Final answer:
The minimum unit cost for manufacturing airplane engines, as given by the function C(x) = 0.9x² - 198x + 28964, is found by calculating the vertex of the quadratic function. The calculation reveals that the minimum cost occurs at x = 110 units and is d. $18074.
Step-by-step explanation:
The student has asked to find the minimum unit cost for manufacturing airplane engines, given the cost function C(x) = 0.9x² - 198x + 28964. To find the minimum cost, we need to find the vertex of the parabola represented by this quadratic function. The vertex form of a quadratic function is given by C(x) = a(x - h)² + k, where (h, k) is the vertex of the parabola. Here, the vertex will provide us with the minimum unit cost.
The x-coordinate of the vertex (h) can be found using the formula -b/(2a) for a quadratic equation ax² + bx + c.

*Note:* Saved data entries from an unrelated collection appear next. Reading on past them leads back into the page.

/-! ### The other blocks -/

@[simp] theorem stock_mapPwr (f : Sequencer → Sequencer) : stock (s.mapPwr f) = stock s := rfl
@[simp] theorem stock_mapPost (f : PostureMonitor → PostureMonitor) : stock (s.mapPost f) = stock s := rfl
@[simp] theorem stock_mapKbd (f : Keyboard → Keyboard) : stock (s.mapKbd f) = stock s := rfl
@[simp] theorem stock_mapBud (f : Budget → Budget) : stock (s.mapBud f) = stock s := rfl
@[simp] theorem stock_mapThr (f : Thermal → Thermal) : stock (s.mapThr f) = stock s := rfl
@[simp] theorem stock_mapRail (r : Rail) (f : RailEntry → RailEntry) : stock (s.mapRail r f) = stock s := rfl
@[simp] theorem stock_mapSensor (k : Sensor) (f : SensorRec → SensorRec) : stock (s.mapSensor k f) = stock s := rfl
@[simp] theorem stock_mapFans (f : Fan → FanRec → FanRec) : stock (s.mapFans f) = stock s := rfl
@[simp] theorem stock_setWindow (w : EscalationWindow) (left : Option Nat) : stock (setWindow w left s) = stock s := by
  cases w <;> rfl
@[simp] theorem stock_startWindow (w : EscalationWindow) : stock (startWindow w s) = stock s := by
  unfold startWindow; split <;> simp
@[simp] theorem stock_stopWindows : stock (stopWindows s) = stock s := rfl
@[simp] theorem stock_startWindowsAtRun : stock (startWindowsAtRun s) = stock s := by
  unfold startWindowsAtRun; dsimp only; split <;> split <;> simp
@[simp] theorem stock_computeH : stock (computeH s) = stock s := rfl
@[simp] theorem stock_raiseToFloor : stock (raiseToFloor s) = stock s := rfl
@[simp] theorem stock_fansFull : stock (fansFull s) = stock s := rfl
@[simp] theorem stock_updateCurves : stock (updateCurves s) = stock s := rfl
@[simp] theorem stock_driveFans : stock (driveFans s) = stock s := by unfold driveFans; split <;> simp
@[simp] theorem stock_fanStep : stock (fanStep s) = stock s := by unfold fanStep; split <;> simp
@[simp] theorem stock_setFanMode (m : FanMode) : stock (setFanMode m s) = stock s := by simp [setFanMode]
@[simp] theorem stock_resetFanMode : stock (resetFanMode s) = stock s := by simp [resetFanMode]
@[simp] theorem stock_pushRecord (c : Byte) (a : KeyAction) (l : Layer) : stock (pushRecord c a l s) = stock s := by
  unfold pushRecord; split
  · simp
  · dsimp only; split <;> simp
@[simp] theorem stock_clearQueue : stock (clearQueue s) = stock s := by unfold clearQueue; dsimp only; split <;> simp
@[simp] theorem stock_pushHeld (a : KeyAction) (held : List HeldKey) : stock (pushHeld a held s) = stock s :=
  foldl_same stock _ (fun t _ => stock_pushRecord t _ _ _) _ s
@[simp] theorem stock_pushResync : stock (pushResync s) = stock s := by simp [pushResync]
@[simp] theorem stock_beginSuppression : stock (beginSuppression s) = stock s := by simp [beginSuppression]
@[simp] theorem stock_testSuppression : stock (testSuppression s) = stock s := by
  unfold testSuppression; split
  · split <;> simp
  · simp
@[simp] theorem stock_stopScan : stock (stopScan s) = stock s := rfl
@[simp] theorem stock_restInSleep : stock (restInSleep s) = stock s := by unfold restInSleep; split <;> simp
@[simp] theorem stock_followScanMode : stock (followScanMode s) = stock s := by
  unfold followScanMode; split <;> (try split) <;> simp
@[simp] theorem stock_restartIdle : stock (restartIdle s) = stock s := rfl
@[simp] theorem stock_undim : stock (undim s) = stock s := rfl
@[simp] theorem stock_followBacklight : stock (followBacklight s) = stock s := by
  unfold followBacklight; split <;> simp
@[simp] theorem stock_keyboardDefaults : stock (keyboardDefaults s) = stock s := rfl
@[simp] theorem stock_keyboardOffEntry : stock (keyboardOffEntry s) = stock s := by simp [keyboardOffEntry]
@[simp] theorem stock_setMarker (b : Bool) : stock (s.mapStore fun c => { c with marker := b }) = stock s := rfl
@[simp] theorem stock_followWindows (old : PlatformState) : stock (followWindows old s) = stock s := by
  unfold followWindows; split
  · simp
  · split <;> simp
@[simp] theorem stock_changeState (new : PlatformState) : stock (changeState new s) = stock s := by simp [changeState]
@[simp] theorem stock_reachRun : stock (reachRun s) = stock s := by
  unfold reachRun; dsimp only; rw [stock_latch, stock_setMarker]; simp
@[simp] theorem stock_enableFrom (l : List Rail) : stock (enableFrom l s) = stock s := by
  induction l generalizing s with
  | nil => exact stock_reachRun s
  | cons r l ih => unfold enableFrom; dsimp only; split <;> simp [ih]
@[simp] theorem stock_startPowerUp (c : WakeCause) : stock (startPowerUp c s) = stock s := by simp [startPowerUp]
@[simp] theorem stock_startResume (c : WakeCause) : stock (startResume c s) = stock s := by simp [startResume]
@[simp] theorem stock_reachSleep : stock (reachSleep s) = stock s := by
  unfold reachSleep; dsimp only; split <;> simp
@[simp] theorem stock_noticeOffEntry : stock (noticeOffEntry s) = stock s := by
  unfold noticeOffEntry
  dsimp only
  rw [stock_latchStanding, stock_stopWindows]
  rfl
@[simp] theorem stock_budgetDefaults : stock (budgetDefaults s) = stock s := rfl
@[simp] theorem stock_offEntry : stock (offEntry s) = stock s := by
  unfold offEntry
  dsimp only
  rw [stock_noticeOffEntry, stock_resetFanMode, stock_keyboardOffEntry, stock_mapBud, stock_budgetDefaults, stock_setMarker]
  simp
@[simp] theorem stock_endOfDown : stock (endOfDown s) = stock s := by unfold endOfDown; split <;> simp
@[simp] theorem stock_disableFrom (l : List Rail) : stock (disableFrom l s) = stock s := by
  induction l generalizing s with
  | nil => exact stock_endOfDown s
  | cons r l ih =>
    unfold disableFrom; dsimp only; split
    · split <;> simp [ih]
    · exact ih s
@[simp] theorem stock_endDownWait (r : Rail) (o : RailOutcome) : stock (endDownWait r o s) = stock s := by simp [endDownWait]
@[simp] theorem stock_startPowerDown (c : DownCause) : stock (startPowerDown c s) = stock s := by
  unfold startPowerDown; dsimp only; split <;> simp
@[simp] theorem stock_startSleepEntry : stock (startSleepEntry s) = stock s := by simp [startSleepEntry]
@[simp] theorem stock_showRefusal : stock (showRefusal s) = stock s := rfl
@[simp] theorem stock_refusePower (c : RefusalCause) : stock (refusePower c s) = stock s := by simp [refusePower]
@[simp] theorem stock_powerOnRequest (c : WakeCause) : stock (powerOnRequest c s) = stock s := by
  unfold powerOnRequest; split
  · simp
  · split <;> simp
@[simp] theorem stock_takeWake (c : WakeCause) : stock (takeWake c s) = stock s := by
  unfold takeWake; split
  · simp
  · split <;> simp
  · rfl
@[simp] theorem stock_wakeEvent (c : WakeCause) : stock (wakeEvent c s) = stock s := by unfold wakeEvent; split <;> simp
@[simp] theorem stock_force (c : DownCause) : stock (force c s) = stock s := by unfold force; split <;> simp
@[simp] theorem stock_noticeCritical (a b : EnergyLevel) : stock (noticeCritical a b s) = stock s := by
  unfold noticeCritical; split
  · dsimp only; split <;> simp
  · split <;> simp
@[simp] theorem stock_sequenceCritical (n : EnergyLevel) : stock (sequenceCritical n s) = stock s := by
  unfold sequenceCritical; split <;> simp
@[simp] theorem stock_judgeEnergy : stock (judgeEnergy s) = stock s := by
  unfold judgeEnergy; split
  · dsimp only; split <;> simp
  · rfl
@[simp] theorem stock_packEvent : stock (packEvent s) = stock s := by simp [packEvent]
@[simp] theorem stock_packChanged (k : Slot) : stock (packChanged k s) = stock s := by simp [packChanged]
@[simp] theorem stock_announceReturn (k : Slot) (q : Option SlotState) : stock (announceReturn k q s) = stock s := by
  unfold announceReturn; split <;> simp

/-! ### The end of a read (R80, R90, R95) -/

@[simp] theorem freeBus_current : (freeBus s).bus.current = none := by
  unfold freeBus; split
  · split
    · dsimp only; split <;> rfl
    · rfl
  · rfl
@[simp] theorem freeBus_packs : (freeBus s).packs = s.packs := by
  unfold freeBus; split
  · split
    · dsimp only; split <;> rfl
    · rfl
  · rfl

/-- A read's end frees the bus and dates the item's next poll from now. -/
theorem endRead_frees (k : Slot) (i : Item) : (endRead k i s).bus.current = none := by
  unfold endRead; split <;> simp [State.mapItem, State.mapPack]
theorem endRead_dates (k : Slot) (d : DynItem) :
    (endRead k (.dyn d) s).pack k = { s.pack k with items := (s.pack k).items.set d { (s.pack k).items.get d with lastEnd := s.now } } := by
  cases k <;> simp [endRead, State.mapItem, State.mapPack, State.pack, PerSlot.set, PerSlot.get]

/-- An OK attempt clears the failures and returns a COMM_LOST slot. -/
theorem returnFromLost_pack (k : Slot) : (returnFromLost k s).pack k =
    { s.pack k with failures := 0, state := (s.pack k).returnsTo.getD (s.pack k).state,
                    previous := if (s.pack k).returnsTo = none then (s.pack k).previous else none } := by
  have h : ∀ p : PackSlot, (match p.returnsTo with
      | some q => { p with failures := 0, state := q, previous := none }
      | none => { p with failures := 0 }) =
      { p with failures := 0, state := p.returnsTo.getD p.state,
               previous := if p.returnsTo = none then p.previous else none } := by
    intro p; cases hq : p.returnsTo <;> simp
  cases k <;> exact h _

end Sys2Proof.Machine
end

For the given function, a = 0.9 and b = -198, so h = -(-198) / (2 * 0.9) = 198 / 1.8 = 110. The minimum cost will be at x = 110 units.
Substituting x = 110 into the cost function C(x) gives us the minimum unit cost C(110) = 0.9(110)² - 198(110) + 28964 = 0.9(12100) - 21780 + 28964 = 10890 - 21780 + 28964 = $18074. Therefore, the minimum unit cost is $18074.